COOP. PAUSA CAFÉ – carcere Saluzzo Pausa Cafè è una cooperativa sociale che offre ai detenuti delle Case Circondariali di Torino e Saluzzo percorsi di reinserimento sociale e lavorativo. Nel birrificio si punta alla qualità, la produzione è seguita con passione e dedizione, alcune materie prime provengono da Presidi Slow Food e sono acquistate dalla cooperativa secondo i principi del commercio equo e solidale.
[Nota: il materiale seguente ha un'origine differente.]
-- ==== Sys2Proof/Machine/Spindle.lean ====
section
/-! DEFINITION. The spindle (R410 to R431): the phase word and its rate, the acceptance of boundaries, the moves between FREERUN, ACQUIRE,
LOCKED and HOLDOVER, the tracking loop, encoder, mains, chain, fabric and PTP sources, and what the device sends at its own
cycle boundaries. -/

namespace Sys2Proof.Machine

/-- Cants of a cycle (R15). -/
def cycleCants : Nat := 2 ^ 20

/-- Change the spindle. -/
def setSpn (s : State) (f : Spindle → Spindle) : State := { s with spn := f s.spn }

/-! ### Settings -/

/-- The primary and the backup source (R410). -/
def srcCode (s : State) : Nat := getF s Fld.SPN_CFG_SRC
def backCode (s : State) : Nat := getF s Fld.SPN_CFG_BACKUP

/-- The code of the source followed. -/
def followed (s : State) : Nat := if s.spn.onBackup then backCode s else srcCode s

/-- The spindle follows a source: ACQUIRE or LOCKED. -/
def following (s : State) : Bool := s.spn.state == 1 || s.spn.state == 2

/-- A source's history. -/
def source (s : State) (backup : Bool) : SpnSource := if backup then s.spn.back else s.spn.prim

/-- Store a source's history. -/
def setSource (s : State) (backup : Bool) (x : SpnSource) : State :=
  setSpn s (fun p => if backup then { p with back := x } else { p with prim := x })

/-- An SPINDLE entry (R485): new state, source, cycle step. -/
def noteSpindle (s : State) (step : Nat) : State :=
  noteEvent s 0x05 0 (toUnits (leBytes 1 s.spn.state ++ leBytes 1 (followed s) ++ leBytes 4 step))

/-! ### Frames (R425) -/

/-- CRC-8 with polynomial 07h over the low `n` bits of a number, highest bit first, from 0 (PRESUMED, log 36). -/
def crc8 (x : Nat) : Nat → Nat → Nat
  | 0, crc => crc
  | n + 1, crc =>
    let top := crc / 128 != (if x.testBit n then 1 else 0)
    crc8 x n ((crc * 2 % 256) ^^^ (if top then 7 else 0))

/-- Bits 55:0 of a phase frame. -/
def frameBits (f : PhaseFrame) : Nat := f.cycle % 2 ^ 32 + f.state % 4 * 2 ^ 32 + (if f.onBackup then 2 ^ 34 else 0)

/-- A frame's CRC is right. -/
def frameGood (f : PhaseFrame) : Bool := f.crc == crc8 (frameBits f) 56 0

/-- The frame the device sends at a boundary. -/
def ownFrame (s : State) : PhaseFrame :=
  let f : PhaseFrame := ⟨s.spn.phase / cycleCants % 2 ^ 32, s.spn.state, s.spn.onBackup, 0⟩
  { f with crc := crc8 (frameBits f) 56 0 }

/-! ### The rate -/

/-- Set the rate to `num` cants in `den` picoseconds. -/
def setRate (s : State) (num den : Nat) : State :=
  let g := max 1 (Nat.gcd num den)
  setSpn s (fun p => { p with num := num / g, den := den / g, acc := p.acc * (den / g) / max 1 p.den })

/-- The rate of step `i` of a ramp: the middle of the step. -/
def rampRate (r : Ramp) (i : Nat) : Nat × Nat :=
  (r.n0 * r.d1 * (127 - 2 * i) + r.n1 * r.d0 * (2 * i + 1), 128 * r.d0 * r.d1)
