/-- Fabric and tailstock. -/
def writeFabric (s : State) (off x w : Nat) : State :=
  if off = Reg.FAB_DIM then writeFabDim s x w
  else if 0x70080 ≤ off ∧ off < 0x700B8 then writePortCtl s ((off - 0x70080) / 8) x w
  else if off = Reg.TWIN_CTL then writeTwinCtl s x w
  else writeFields s off x w

/-- Spindle: a changed source moves it (R419), a changed free-run period ramps it in FREERUN (R421), an advance waits for the boundary (R429). -/
def writeSpindle (s : State) (off x w : Nat) : State :=
  if off = Reg.SPN_CFG then sourceChanged s (writeFields s off x w)
  else if off = Reg.SPN_FREERUN then
    let t := writeFields s off x w
    if t.spn.state = 0 ∧ getF t Fld.SPN_FREERUN_PERIOD ≠ getF s Fld.SPN_FREERUN_PERIOD then startRamp t (freeRate t).1 (freeRate t).2 else t
  else if off = Reg.SPN_ADVANCE then setSpn s (fun p => { p with advance := some (w % 2 ^ 32) })
  else writeFields s off x w

/-- The owner's GOV_CAP (1) or a management peer's (2) (R448). -/
def writeCap (s : State) (watts src : Nat) : State := setF (setF s Fld.GOV_CAP_WATTS watts) Fld.GOV_CAP_SRC src

/-- Governor (R448, R462). -/
def writeGovernor (s : State) (off x w : Nat) : State :=
  if off = Reg.GOV_CTL then
    let s := writeFields s off x w
    if bit w 1 then clearPhases s else s
  else if off = Reg.GOV_CAP then writeCap s (bits x 15 0) 1
  else if off = Reg.GOV_PTAB then setPhase s (getF s Fld.GOV_PTAB_SEL_ID) (w % 2 ^ 24)
  else writeFields s off x w

/-- A test of a slot begins: it is saved, and MACRO_TEST brings what it finds (R463, R464). -/
def beginTest (s : State) (t slot : Nat) : State :=
  if !slotExists s t slot || retired s t slot || (tile s t).assayNow.isSome || assayPaused s t then s
  else if (carried s t slot).isSome && (freeSpare s t).isNone then count s Reg.ASY_NOSPARE_CNT 1
  else match saveSlot s t slot with
    | none => s
    | some s => updTile s t (fun x => { x with assayNow := some slot })

/-- ASY_CMD (R463, R473, R476). -/
def writeAsyCmd (s : State) (w : Nat) : State :=
  let t := bits w 15 7
  let slot := bits w 6 0
  match bits w 17 16 with
  | 1 => beginTest s t slot
  | 2 => if slotExists s t slot then retireSlot s t slot else s
  | 3 => clearRetirements s t
  | _ => s

/-- Assay and errors. -/
def writeAssay (s : State) (off x w : Nat) : State := if off = Reg.ASY_CMD then writeAsyCmd s w else writeFields s off x w

/-- JNL_CTL: EN = 1 starts recording or replay at SEQ 0; while EN is 1 only EN = 0 acts, on EN alone, and what replay held back goes on (R484, R488,
R489, R495; DEDUCED, log 45). -/
def writeJnlCtl (s : State) (x w : Nat) : State :=
  if flag s Fld.JNL_CTL_EN then
    if bit x 0 then s
    else
      let s := setF s Fld.JNL_CTL_EN 0
      releaseWaiting s.fab.waiting.length (releaseHeld s.mem.held.length s)
  else
    let s := writeFields s Reg.JNL_CTL x w
    if flag s Fld.JNL_CTL_EN then { s with jnl := Journal.initial, fab := { s.fab with arrivals := [] } } else s
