-- ==== Sys2Proof/Certificates/Slice0/Obligations.lean ====
section
/-! DEFINITION. The statements for the provers. Each is about every state; what it assumes of a state stands in its hypotheses. -/

open Sys2Proof Sys2Proof.Machine

/-! ### The machine as a whole -/

/-- One step of a machine whose queue is `c` and then `q` is `exec c` on the machine with the queue `q`. -/
def Obligations.StepRunsFrontCommand : Prop :=
  ∀ (s : State) (c : Instr) (q : List Instr), step { s with pending := c :: q } = exec c { s with pending := q }

/-- Every command answers a next state, with one exception: DESCRIPTOR_ADMIT faults in a replay, and then only with `replayOfLostInterval`. No command
is refused. -/
def Obligations.OnlyReplayAdmissionFaults : Prop :=
  ∀ (c : Instr) (s : State), (∃ t, exec c s = .next t) ∨
    ((∃ r, c = .descriptorAdmit r) ∧ replaying s = true ∧ exec c s = .fault .replayOfLostInterval)

/-- The stores are in canonical form right after reset. -/
def Obligations.ResetIsCanonical : Prop :=
  Canon State.reset

/-- Every step from a state whose register file, memories and arrays are in canonical form leaves them so, whatever the state and the command. -/
def Obligations.StepsKeepTheCanonicalForm : Prop :=
  ∀ s t : State, Canon s → step s = .next t → Canon t

/-! ### Register accesses -/

/-- A 32-bit write of a 64-bit register's lower half changes nothing but the held half; the 32-bit write of the upper half that follows ends where
one 64-bit write of both halves ends. -/
def Obligations.TwoHalfWritesActAsOneWrite : Prop :=
  ∀ (s : State) (off lo hi : Nat), Ready s → off % 8 = 0 → (rowsAt off).isEmpty = false → isWide off = true →
    ∃ t u, exec (.registerWrite 0 off 4 lo) s = .next t ∧ t = { s with bus := { s.bus with held := some (off, lo % 2 ^ 32) } }
      ∧ exec (.registerWrite 0 (off + 4) 4 hi) t = .next u
      ∧ exec (.registerWrite 0 off 8 (lo % 2 ^ 32 + hi % 2 ^ 32 * 2 ^ 32)) s = .next u

/-- A write of a drawplate register (block 4, whose writes have no further effect) that acts sets each RW field it names to the bits written there,
and changes no other register's field; beside the registers and the access path only DIRTY and its times may change. -/
def Obligations.RegisterWriteSetsEachField : Prop :=
  ∀ (s : State) (off v : Nat) (r : FieldRow), Ready s → RegsCanon s → off / 65536 = 4 → off % 8 = 0 → isWide off = false →
    clearRange off = none → r ∈ rowsAt off → r.acc = .rw → v < 2 ^ 32 → locked s off v = false → ignoresWrite s off v = false →
    refuses (dropHalf s) ⟨off, r.hi, r.lo⟩ (bits v r.hi r.lo) = false →
    ∃ t, exec (.registerWrite 0 off 4 v) s = .next t ∧ getF t ⟨off, r.hi, r.lo⟩ = bits v r.hi r.lo
      ∧ (∀ k, k ≠ off → regWord t k = regWord s k) ∧ t = { s with regs := t.regs, bus := t.bus, rtn := t.rtn }

/-- An access of another shape sets DEV_STAT.BAD_ACCESS: a write changes nothing else beside the held half, a read returns 0. -/
def Obligations.BadAccessesSetTheFlag : Prop :=
  ∀ (s : State) (off width : Nat), Settled s → RegsCanon s → goodShape off width = false →
    (∀ v, ∃ t, exec (.badAccess 0 off width (some v)) s = .next t ∧ flag t Fld.DEV_STAT_BAD_ACCESS = true
      ∧ t = { s with regs := t.regs, bus := { s.bus with held := none } }
      ∧ ∀ k, k ≠ Reg.DEV_STAT → regWord t k = regWord s k)
    ∧ (∃ t, exec (.badAccess 0 off width none) s = .next t ∧ flag t Fld.DEV_STAT_BAD_ACCESS = true ∧ t.bus.lastRead = 0
      ∧ t = { s with regs := t.regs, bus := { s.bus with lastRead := 0 } } ∧ ∀ k, k ≠ Reg.DEV_STAT → regWord t k = regWord s k)

/-- A CLEAR write to a counter control sets every counter of its range to 0, leaves them frozen or counting as its FREEZE says, and leaves every
register outside the range, the control apart, as it was; a frozen counter counts nothing. -/
def Obligations.CounterClearZeroesItsRange : Prop :=
  ∀ (s : State) (off v lo hi : Nat), Ready s → RegsCanon s → clearRange off = some (lo, hi) → bit v 1 = true → v < 2 ^ 32 →
    ∃ t, exec (.counterClear off v) s = .next t ∧ (∀ k, lo ≤ k → k ≤ hi → regWord t k = 0 ∧ frozen t k = bit v 0
        ∧ (bit v 0 = true → ∀ n, count t k n = t))
      ∧ ∀ k, k < lo ∨ hi < k → k ≠ off → regWord t k = regWord s k

/-- A 32-bit read of a 64-bit register's lower half returns it, and the next read of the upper half returns the upper half of the same value, whatever
the register reads by then.

A read of the lower half of AUX_DATA returns it and lets MIN and MAX start again with the next sample. -/
def Obligations.HalfReadsLatchAndAuxReadsRestart : Prop :=
  (∀ (s : State) (off : Nat), Settled s → SMap.wf zeroNat s.bus.latched = true → off % 8 = 0 → off < 2 ^ 20 → isWide off = true →
     ∃ t, exec (.counterLowHalfRead 0 off) s = .next t ∧ t.bus.lastRead = BitVec.ofNat 64 (readReg s off % 2 ^ 32)
       ∧ t.regs = s.regs ∧ t.mem = s.mem
       ∧ ∀ u : State, Settled u → u.bus.latched = t.bus.latched →
         ∃ w, exec (.counterLowHalfRead 0 (off + 4)) u = .next w ∧ w.bus.lastRead = BitVec.ofNat 64 (readReg s off / 2 ^ 32)
           ∧ w = { u with bus := w.bus })
  ∧ (∀ (s : State) (i : Nat), Ready s → SMap.wf noFlag s.auxSeen = true → i < 4 →
     ∃ t, exec (.auxDataRead i) s = .next t ∧ t.bus.lastRead = BitVec.ofNat 64 (viewReg s (Reg.AUX_DATA i) % 2 ^ 32)
       ∧ SMap.get noFlag t.auxSeen i = false ∧ (∀ j, j ≠ i → SMap.get noFlag t.auxSeen j = SMap.get noFlag s.auxSeen j)
       ∧ t = { s with bus := t.bus, auxSeen := t.auxSeen })

/-- Before RUN a write to a block other than identity and security changes nothing but the held half; between RUN and the end of step 6 a write of
good shape is held, and changes nothing else.

A write to a register whose lock reads 1 is ignored and sets DEV_STAT.LOCKED_WR. -/
def Obligations.WritesAreHeldAndLocked : Prop :=
  (∀ (s : State) (off width v : Nat), goodShape off width = true →
     (s.sec.boot ≠ 3 → off / 65536 ≠ 0 → off / 65536 ≠ 12 →
       exec (.registerWrite 0 off width v) s = .next { s with bus := { s.bus with held := none } })
     ∧ (inStepSix s = true → s.time < s.rtn.runAt + 10000000 →
       exec (.registerWrite 0 off width v) s
         = .next { s with bus := { s.bus with held := none }, rtn := { s.rtn with heldWrites := s.rtn.heldWrites ++ [(off, width, v)] } }))
  ∧ (∀ (s : State) (off width v : Nat), Ready s → RegsCanon s → off % 8 = 0 → (rowsAt off).isEmpty = false → width = (if isWide off then 8 else 4) →
     locked (dropHalf s) off (v % 2 ^ (8 * width)) = true →
     ∃ t, exec (.registerWrite 0 off width v) s = .next t ∧ flag t Fld.DEV_STAT_LOCKED_WR = true
       ∧ (∀ k, k ≠ Reg.DEV_STAT → regWord t k = regWord s k) ∧ t = { s with regs := t.regs, bus := { s.bus with held := none } })

/-! ### Rings and descriptors -/

/-- A write of SQ_CFG with EN = 1 enables a ring whose completion ring is enabled and of its context; otherwise it leaves the ring disabled and sets
CFG_ERR. The fields of the write stand for a ring that was disabled and idle.

A write of SQ_CFG with EN = 0 disables an enabled ring: what it has fetched and not admitted is discarded, and HEAD moves back to the first slot
discarded; descriptors in flight stay. -/
def Obligations.SqCfgEnablesAndDisablesARing : Prop :=
  (∀ (s : State) (r v : Nat), Ready s → RegsCanon s → r < 256 → v < 2 ^ 32 → flag s (Fld.SQ_CFG_EN r) = false → ringIdle s r = true →
     ∃ t, exec (.sqCfgEnable r v) s = .next t
       ∧ getF t (Fld.SQ_CFG_CQ r) = bits v 21 14 ∧ getF t (Fld.SQ_CFG_CTX r) = bits v 13 8
       ∧ (if flag s (Fld.CQ_CFG_EN (bits v 21 14)) ∧ getF s (Fld.CQ_CFG_CTX (bits v 21 14)) = bits v 13 8
          then flag t (Fld.SQ_CFG_EN r) = true
          else flag t (Fld.SQ_CFG_EN r) = false ∧ flag t (Fld.SQ_STAT_CFG_ERR r) = true)
       ∧ (∀ k, k ≠ Reg.SQ_CFG r → k ≠ Reg.SQ_STAT r → regWord t k = regWord s k)
       ∧ t = { s with regs := t.regs, bus := { s.bus with held := none } })
  ∧ (∀ (s : State) (r v : Nat), Ready s → RegsCanon s → r < 256 → v < 2 ^ 32 → flag s (Fld.SQ_CFG_EN r) = true →
     ∃ t, exec (.sqCfgDisable r v) s = .next t ∧ flag t (Fld.SQ_CFG_EN r) = false
       ∧ t.rings.store = s.rings.store.filter (fun x => x.ring != r) ∧ t.rings.ops = s.rings.ops
       ∧ (∀ f, headOf s r = some f → f.slot < 2 ^ 16 → getF t (Fld.SQ_STAT_HEAD r) = f.slot)
       ∧ (headOf s r = none → getF t (Fld.SQ_STAT_HEAD r) = getF s (Fld.SQ_STAT_HEAD r))
       ∧ (∀ k, k ≠ Reg.SQ_CFG r → k ≠ Reg.SQ_STAT r → regWord t k = regWord s k)
       ∧ t = { s with regs := t.regs, rings := t.rings, bus := { s.bus with held := none } })

/-- A write of SQ_BASE or CQ_BASE of a ring that is disabled and idle (or reserves no slot) sets the base and starts the ring again: head and tail 0,
and for a completion ring LAP 1. -/
def Obligations.RingBaseWritesStartTheRing : Prop :=
  ∀ (s : State) (r v : Nat), Ready s → RegsCanon s → r < 256 → v < 2 ^ 64 →
    (flag s (Fld.SQ_CFG_EN r) = false → ringIdle s r = true →
      ∃ t, exec (.sqBaseWrite r v) s = .next t ∧ getF t (Fld.SQ_BASE_BASE r) = v / 64 ∧ getF t (Fld.SQ_STAT_HEAD r) = 0
        ∧ getF t (Fld.SQ_STAT_TAIL r) = 0 ∧ (∀ k, k ≠ Reg.SQ_BASE r → k ≠ Reg.SQ_STAT r → regWord t k = regWord s k)
        ∧ t = { s with regs := t.regs, rings := { s.rings with lineSeen := t.rings.lineSeen }, bus := { s.bus with held := none } })
    ∧ (flag s (Fld.CQ_CFG_EN r) = false → cqReserved s r = 0 →
      ∃ t, exec (.cqBaseWrite r v) s = .next t ∧ getF t (Fld.CQ_BASE_BASE r) = v / 64 ∧ getF t (Fld.CQ_STAT_TAIL r) = 0
        ∧ getF t (Fld.CQ_STAT_HEAD r) = 0 ∧ flag t (Fld.CQ_STAT_LAP r) = true
        ∧ (∀ k, k ≠ Reg.CQ_BASE r → k ≠ Reg.CQ_STAT r → regWord t k = regWord s k)
        ∧ t = { s with regs := t.regs, rings := { s.rings with lineSeen := t.rings.lineSeen }, bus := { s.bus with held := none } })

/-- While the journal does not record, a doorbell of a value below the ring size sets the observed tail (KIND 0) or head (KIND 1), and any other
value sets BAD_DB and nothing else, by the owner's registers and by a tenant's.

A doorbell line in host memory that translates: the device reads bytes 0 to 3 of it, and takes them as the doorbell, at an invalidation (DB_MODE
0, a CXL link) and at a poll (DB_MODE 1) that meets a value other than the one last seen. -/
def Obligations.DoorbellsAreTaken : Prop :=
  (∀ (s : State) (r v : Nat), Ready s → RegsCanon s → recording s = false → r < 256 → v < 2 ^ 16 →
     (∃ t, exec (.sqDb r v) s = .next t ∧ t = { s with regs := t.regs, bus := { s.bus with held := none } }
       ∧ (∀ k, k ≠ Reg.SQ_STAT r → regWord t k = regWord s k)
       ∧ (if v < sqSize s r then getF t (Fld.SQ_STAT_TAIL r) = v
          else getF t (Fld.SQ_STAT_TAIL r) = getF s (Fld.SQ_STAT_TAIL r) ∧ flag t (Fld.SQ_STAT_BAD_DB r) = true))
     ∧ (∃ t, exec (.cqDb r v) s = .next t ∧ t = { s with regs := t.regs, bus := { s.bus with held := none } }
       ∧ (∀ k, k ≠ Reg.CQ_STAT r → regWord t k = regWord s k)
       ∧ (if v < cqSize s r then getF t (Fld.CQ_STAT_HEAD r) = v
          else getF t (Fld.CQ_STAT_HEAD r) = getF s (Fld.CQ_STAT_HEAD r) ∧ flag t (Fld.CQ_STAT_BAD_DB r) = true))
     ∧ ∀ fn, 0 < fn → fn < 64 →
       (∃ t, exec (.tenDb fn (r + v * 2 ^ 16)) s = .next t ∧ t = { s with regs := t.regs, bus := { s.bus with held := none } }
         ∧ (∀ k, k ≠ Reg.SQ_STAT r → regWord t k = regWord s k)
         ∧ (if getF s (Fld.SQ_CFG_CTX r) ≠ fn then t.regs = s.regs
            else if v < sqSize s r then getF t (Fld.SQ_STAT_TAIL r) = v
            else getF t (Fld.SQ_STAT_TAIL r) = getF s (Fld.SQ_STAT_TAIL r) ∧ flag t (Fld.SQ_STAT_BAD_DB r) = true))
       ∧ (∃ t, exec (.tenDb fn (r + 2 ^ 15 + v * 2 ^ 16)) s = .next t ∧ t = { s with regs := t.regs, bus := { s.bus with held := none } }
         ∧ (∀ k, k ≠ Reg.CQ_STAT r → regWord t k = regWord s k)
         ∧ (if getF s (Fld.CQ_CFG_CTX r) ≠ fn then t.regs = s.regs
            else if v < cqSize s r then getF t (Fld.CQ_STAT_HEAD r) = v
            else getF t (Fld.CQ_STAT_HEAD r) = getF s (Fld.CQ_STAT_HEAD r) ∧ flag t (Fld.CQ_STAT_BAD_DB r) = true)))
  ∧ (∀ (s : State) (kind : RingKind) (r a v : Nat), ringOn s kind r = true → translate s (ringCtx s kind r) (ringLine s kind r) false = .host a →
     v = leNat (SMap.getRun zeroByte s.mem.host a 4) →
     (flag s Fld.RING_GCTL_DB_MODE = false → s.link.cxl = true →
       exec (.doorbellInvalidation kind r) s = .next (doorbell
         { s with rings := { s.rings with lineSeen := SMap.set zeroNat s.rings.lineSeen (lineKey kind r) v } } kind .line r v))
     ∧ (flag s Fld.RING_GCTL_DB_MODE = true → SMap.get zeroNat s.rings.lineSeen (lineKey kind r) ≠ v →
       exec (.doorbellPoll kind r) s = .next (doorbell
         { s with rings := { s.rings with lineSeen := SMap.set zeroNat s.rings.lineSeen (lineKey kind r) v } } kind .line r v)))

/-- Descriptor fetch takes the slot H of the ring whose turn it is, in host memory, puts its bytes (64 for v1, 128 for v2) in the holding store and
moves H to the next slot. -/
def Obligations.FetchReadsSlotH : Prop :=
  ∀ (s : State) (r c a n : Nat), RegsCanon s → fetchOn s = true → replaying s = false → nextRing s = some (r, c) → r < 256 →
    n = (if flag s (Fld.SQ_CFG_FMT r) then 64 else 128) → getF s (Fld.SQ_CFG_LOG2SIZE r) ≤ 16 →
    (∀ j, j % 64 = 0 → j < n → translate s (getF s (Fld.SQ_CFG_CTX r))
      (getF s (Fld.SQ_BASE_BASE r) * 64 + n * (getF s (Fld.SQ_STAT_HEAD r) % sqSize s r) + j) false = .host (a + j)) →
    ∃ t, exec .descriptorFetch s = .next t
      ∧ t.rings.store = s.rings.store ++ [⟨r, getF s (Fld.SQ_STAT_HEAD r) % sqSize s r, SMap.getRun zeroByte s.mem.host a n⟩]
      ∧ getF t (Fld.SQ_STAT_HEAD r) = (getF s (Fld.SQ_STAT_HEAD r) % sqSize s r + 1) % sqSize s r
      ∧ t.rings.turn = r ∧ t.rings.credit = c ∧ t = { s with regs := t.regs, rings := t.rings }

/-- A head descriptor that nothing holds is admitted: it leaves the holding store and is in flight under the next admission number. A twin in MIRROR or
DETACHING sends its partner a copy of one that the partner shares or whose ring is mirrored, with the ring's registers; one shared waits for the
partner's share. A held one stays. -/
def Obligations.AdmissionPutsTheHeadInFlight : Prop :=
  ∀ (s : State) (r : Nat) (f : Fetched),
    (Admissible s r f → opcodeOf (f.op s) ≠ 0x30 → opcodeOf (f.op s) ≠ 0x31 → opcodeOf (f.op s) ≠ 0x32 →
      ∃ t, exec (.descriptorAdmit r) s = .next t
        ∧ t = { entered s r f with rings := { (entered s r f).rings with heads := t.rings.heads, ops := t.rings.ops } }
        ∧ t.rings.ops = s.rings.ops ++ [if shared s (opOf s f) then asShared s (opOf s f) else opOf s f]
        ∧ (copied s (opOf s f) = false → t.out = s.out)
        ∧ (copied s (opOf s f) = true → t.out = s.out ++ [.descriptorCopy r s.rings.nextOp f.bytes (f.op s).splitCfg (f.op s).convRange
            (f.op s).escMode (ringRegs (headEntered s r f) r)]))
    ∧ (replaying s = false → headOf s r = some f → holdShown s r ≠ 0 → exec (.descriptorAdmit r) s = .next s)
IL RISCATTO DEI BENI CONFISCATI ALLE MAFIE Grazie alle legge di iniziativa popolare n. 109 del 1996 (ottenuta attraverso la raccolta di oltre un milione di firme promossa dall’associazione “Libera contro le mafie” fondata da Don Luigi Ciotti e dal Magistrato Giancarlo Caselli) lo Stato può riassegnare beni confiscati a persone condannate per reati di tipo mafioso a Comuni, associazioni, cooperative sociali. In gran parte sono cascine e terreni agricoli sui quali sono sorte cooperative che attraverso la coltivazione di prodotti biologici, promuovono progetti di riscatto per questi territori, al Nord come al Sud, e l’inclusione di persone socialmente svantaggiate. Alcuni esempi: LIBERA TERRA MEDITERRANEO è un consorzio, onlus, che raggruppa cooperative sociali di Libera Terra, unite ad altri operatori che ne hanno sposato la causa. Nasce nel 2008 con l'obiettivo di mettere a fattor comune le attività agricole delle cooperative e di affrontare il mercato in maniera unitaria ed efficace. COOP. PIETRA DI SCARTO - nasce nel 2009 in Puglia ed è attiva nella promozione del Commercio Equo e Solidale nel comune di Cerignola (Foggia), in collaborazione con Libera e Confederazione italiana agricoltori. Ora ha una nuova sfida: dai pomodori coltivati su terreni confiscati, produce polpa e passata di pomodoro impiegando nella raccolta giovani africani prima sfruttati dal caporalato ed ex tossicodipendenti che cercano di affrancarsi dalla dipendenza. UNIRE NORD E SUD DEL MONDO: LA COOP. SOCIALE LIBEROMONDO è una cooperativa sociale nata nel 1997 a Roreto di Cherasco per proporre un commercio equo che promuove giustizia sociale ed economica sia nel Sud che nel Nord del Mondo, operando a favore dei produttori di Africa, America Latina, Asia e offrendo, in Italia, una concreta possibilità di inserimento nel mondo del lavoro, soprattutto per persone in situazioni di disagio sociale o sono diversamente abili. Per questo LiberoMondo è una cooperativa sociale di tipo B, con propri laboratori di produzione di prodotti alimentari di commercio equo e solidale, e collabora con altre organizzazioni italiane impegnate a promuovere un’economia attenta alle persone e all’ambiente.